Christophe Ena Christophe Ena / The Associated Press

PARIS — L’Assemblée nationale française a approuvé mercredi un durcissement de la loi sur le viol des mineurs, mais a refusé d’établir un âge légal pour le consentement sexuel.

Au terme de débats parfois houleux qui ont pris fin très tôt mercredi, les députés ont décidé de ne pas doter la France d’un âge de consentement à une relation sexuelle avec un adulte, que certains proposaient d’établir à 15 ans.

Ils ont plutôt adopté une clause qui stipule qu’une relation sexuelle entre une personne de 15 ans et un adulte pourra constituer un viol «si la victime est incapable de consentir».

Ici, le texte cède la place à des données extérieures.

-- ==== Sys2Proof/Laws/Step.lean ====
section
/-! SUPPORT. What one step can do, once, for every proof about runs. -/

namespace Sys2Proof.Machine

/-- The fields of the command the block was started with are CTRL's, with GO = 1. -/
theorem State.decode_latchedCommand (s : State) :
    decodeWord s.latchedCommand =
      match s.ctrl.op.toNat with
      | 0 => .vdec s.ctrl.strict s.ctrl.present
      | 1 => .sdec s.ctrl.strict s.ctrl.present
      | 2 => .rsv2 s.ctrl.strict s.ctrl.present
      | _ => .rsv3 s.ctrl.strict s.ctrl.present := by
  have h := s.ctrl.op.isLt
  unfold decodeWord State.latchedCommand
  rw [cmdGo_commandWord _ _ _ h, cmdOp_commandWord _ _ _ h, cmdStrict_commandWord _ _ _ h, cmdPresent_commandWord _ _ _ h]
  simp only [if_true, BitVec.ofNat_toNat, BitVec.setWidth_eq] <;> rfl

theorem State.latchedCommand_isGo (s : State) : (decodeWord s.latchedCommand).isGo = true := by
  rw [decodeWord_isGo]
  exact cmdGo_commandWord _ _ _ s.ctrl.op.isLt

/-- A word with GO = 0 runs as the store of its fields, or is dropped (10_state.md R24). -/
theorem exec_configuration {w : Word} (h : cmdGo w = false) (s : State) :
    exec (decodeWord w) s = .next (s.writeCtrl w) := by
  have e : decodeWord w = .setcfg (cmdOp w).toNat (cmdStrict w) (cmdPresent w) := by simp [decodeWord, h]
  rw [e]
  show execSetcfg _ _ _ s = _
  simp [execSetcfg, State.writeCtrl, h]

/-- Everything a host transaction can do: SETCFG as a command is the same write as through the register space. -/
theorem hostTurn_cons {s : State} {op : HostOp} {ops : List HostOp} (h : s.pending = op :: ops) :
    hostTurn s = (s.setPending ops).hostAccess op := by
  unfold hostTurn
  rw [h]
  show (match op.setcfgWord with
    | some w => exec (decodeWord w) (s.setPending ops)
    | none => (s.setPending ops).hostAccess op) = _
  cases op with
  | wr off w =>
    by_cases hc : off = 0 ∧ cmdGo w = false
    · simp only [HostOp.setcfgWord, if_pos hc]
      rw [exec_configuration hc.2, hc.1]
      rfl
    · simp only [HostOp.setcfgWord, if_neg hc]
  | rd off => rfl
  | wb i b => rfl
  | rb i => rfl
  | poll => rfl

theorem hostTurn_nil {s : State} (h : s.pending = []) : hostTurn s = .next s := by
  unfold hostTurn
  rw [h]

theorem blockTurn_busy {s : State} (h : s.status.busy = true) : blockTurn s = exec (decodeWord s.latchedCommand) s :=
  if_pos h

theorem blockTurn_idle {s : State} (h : s.status.busy = false) : blockTurn s = .next s := if_neg (by simp [h])

/-- Everything the block's turn that answers a state can do: nothing while BUSY = 0, else one completion. -/
theorem blockTurn_next {s t : State} (h : blockTurn s = .next t) :
    (s.status.busy = false ∧ t = s) ∨
    (s.status.busy = true ∧ exec (decodeWord s.latchedCommand) s = .next t ∧ ∃ c, t = s.complete c) := by
  unfold blockTurn at h
  cases hb : s.status.busy with
  | false =>
    rw [hb, if_neg (by simp)] at h
    injection h with h
    exact .inl ⟨rfl, h.symm⟩
  | true =>
    rw [hb, if_pos rfl] at h
    exact .inr ⟨rfl, h, exec_go_next s.latchedCommand_isGo h⟩

/-- Everything the host's turn that answers a state can do: nothing with no transaction left; else one of a register
write, a noted read, a BUF write, a poll that goes on. `ops` is what is left to do. -/
theorem hostTurn_next {s t : State} (h : hostTurn s = .next t) :
    (s.pending = [] ∧ t = s) ∨
    ∃ op ops, s.pending = op :: ops ∧
      ((∃ off w, op = .wr off w ∧ t = (s.setPending ops).writeReg off w) ∨
        (∃ i b, op = .wb i b ∧ t = (s.setPending ops).hostWriteBuf i b) ∨
        (∃ r, t = (s.setPending ops).note r) ∨
        (∃ r, t = s.note r)) := by
  cases hp : s.pending with
  | nil =>
    rw [hostTurn_nil hp] at h
    injection h with h
    exact .inl ⟨rfl, h.symm⟩
  | cons op ops =>
    rw [hostTurn_cons hp] at h
    refine .inr ⟨op, ops, rfl, ?_⟩
    cases op with
    | wr off w => injection h with h; exact .inl ⟨off, w, rfl, h.symm⟩
    | wb i b => injection h with h; exact .inr (.inl ⟨i, b, rfl, h.symm⟩)
    | rd off => injection h with h; exact .inr (.inr (.inl ⟨_, h.symm⟩))
    | rb i =>
      change (s.setPending ops).hostNoteBuf i = _ at h
      unfold State.hostNoteBuf at h
      split at h
      · cases h
      · injection h with h; exact .inr (.inr (.inl ⟨_, h.symm⟩))
    | poll =>
      injection h with h
      unfold State.hostPoll at h
      dsimp only at h
      split at h
      · exact .inr (.inr (.inl ⟨_, h.symm⟩))
      · refine .inr (.inr (.inr ⟨.reg statusOffset (s.readReg statusOffset), ?_⟩))
        rw [← h]
        show State.setPending _ (.poll :: ops) = _
        rw [← hp]
        rfl

/-! ### Whose turn it is -/

theorem step_host {s : State} {ts : List Turn} (h : s.turns = .host :: ts) : step s = hostTurn (s.setTurns ts) := by
  unfold step; rw [h]

theorem step_block {s : State} {ts : List Turn} (h : s.turns = .block :: ts) :
    step s = blockTurn (s.setTurns ts) := by
  unfold step; rw [h]

theorem step_reset {s : State} {ts : List Turn} (h : s.turns = .reset :: ts) :
    step s = .next ((s.setTurns ts).resetBlock) := by
  unfold step; rw [h]

theorem step_nil {s : State} (h : s.turns = []) : step s = if s.status.busy then blockTurn s else hostTurn s := by
  unfold step; rw [h]

/-- Every step is a reset, a turn of the block or a turn of the host, on the state with the turn taken off. -/
theorem step_turn (s : State) :
    (∃ ts, s.turns = .reset :: ts ∧ step s = .next ((s.setTurns ts).resetBlock)) ∨
    (∃ ts, (s.turns = .block :: ts ∨ s.turns = [] ∧ ts = [] ∧ s.status.busy = true) ∧
      step s = blockTurn (s.setTurns ts)) ∨
    (∃ ts, (s.turns = .host :: ts ∨ s.turns = [] ∧ ts = [] ∧ s.status.busy = false) ∧
      step s = hostTurn (s.setTurns ts)) := by
  cases ht : s.turns with
  | nil =>
    have e : s.setTurns [] = s := by rw [← ht]; rfl
    have h := step_nil ht
    cases hb : s.status.busy with
    | true => exact .inr (.inl ⟨[], .inr ⟨rfl, rfl, rfl⟩, by rw [e, h, hb, if_pos rfl]⟩)
    | false => exact .inr (.inr ⟨[], .inr ⟨rfl, rfl, rfl⟩, by rw [e, h, hb, if_neg (by simp)]⟩)
  | cons turn ts =>
    cases turn with
    | host => exact .inr (.inr ⟨ts, .inl rfl, step_host ht⟩)
    | block => exact .inr (.inl ⟨ts, .inl rfl, step_block ht⟩)
    | reset => exact .inl ⟨ts, rfl, step_reset ht⟩

/-! ### Runs -/

theorem run_zero (s : State) : core.run 0 s = .next s := rfl

theorem run_next {k : Nat} {s t : State} (h : step s = .next t) : core.run (k + 1) s = core.run k t := by
  have h : core.step s = .next t := h
  simp only [Host.Core.run, h]

theorem run_fault {k : Nat} {s : State} {f : Fault} (h : step s = .fault f) : core.run (k + 1) s = .fault f := by
  have h : core.step s = .fault f := h
  simp only [Host.Core.run, h]

end Sys2Proof.Machine
end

Le gouvernement affirme que le projet de loi, qui sera maintenant transféré au Sénat, vise à mieux protéger les enfants, après que la justice française eut récemment refusé de poursuivre deux hommes qui avaient eu des relations sexuelles avec des jeunes filles de 11 ans, faute de pouvoir démontrer qu’il y avait eu coercition.

En vertu de la nouvelle loi, un juge pourrait conclure que le viol découle d’un «abus de la vulnérabilité» de la victime.

La loi interdit les relations sexuelles entre un adulte et un jeune de moins de 15 ans, mais reconnaît qu’une personne de moins de 15 ans est en mesure de consentir à une telle relation. Dans de tels cas, le geste sera considéré comme une «agression sexuelle» passible d’une peine de dix ans de prison, soit deux fois plus qu’auparavant.

Le viol d’un enfant de moins de 15 ans sera passible de 20 ans de prison.

Les groupes qui défendent les droits des femmes, et qui réclamaient un âge ferme pour le consentement sexuel, ont réagi avec colère. Ils craignent de voir des viols se transformer en agressions sexuelles aux yeux des juges.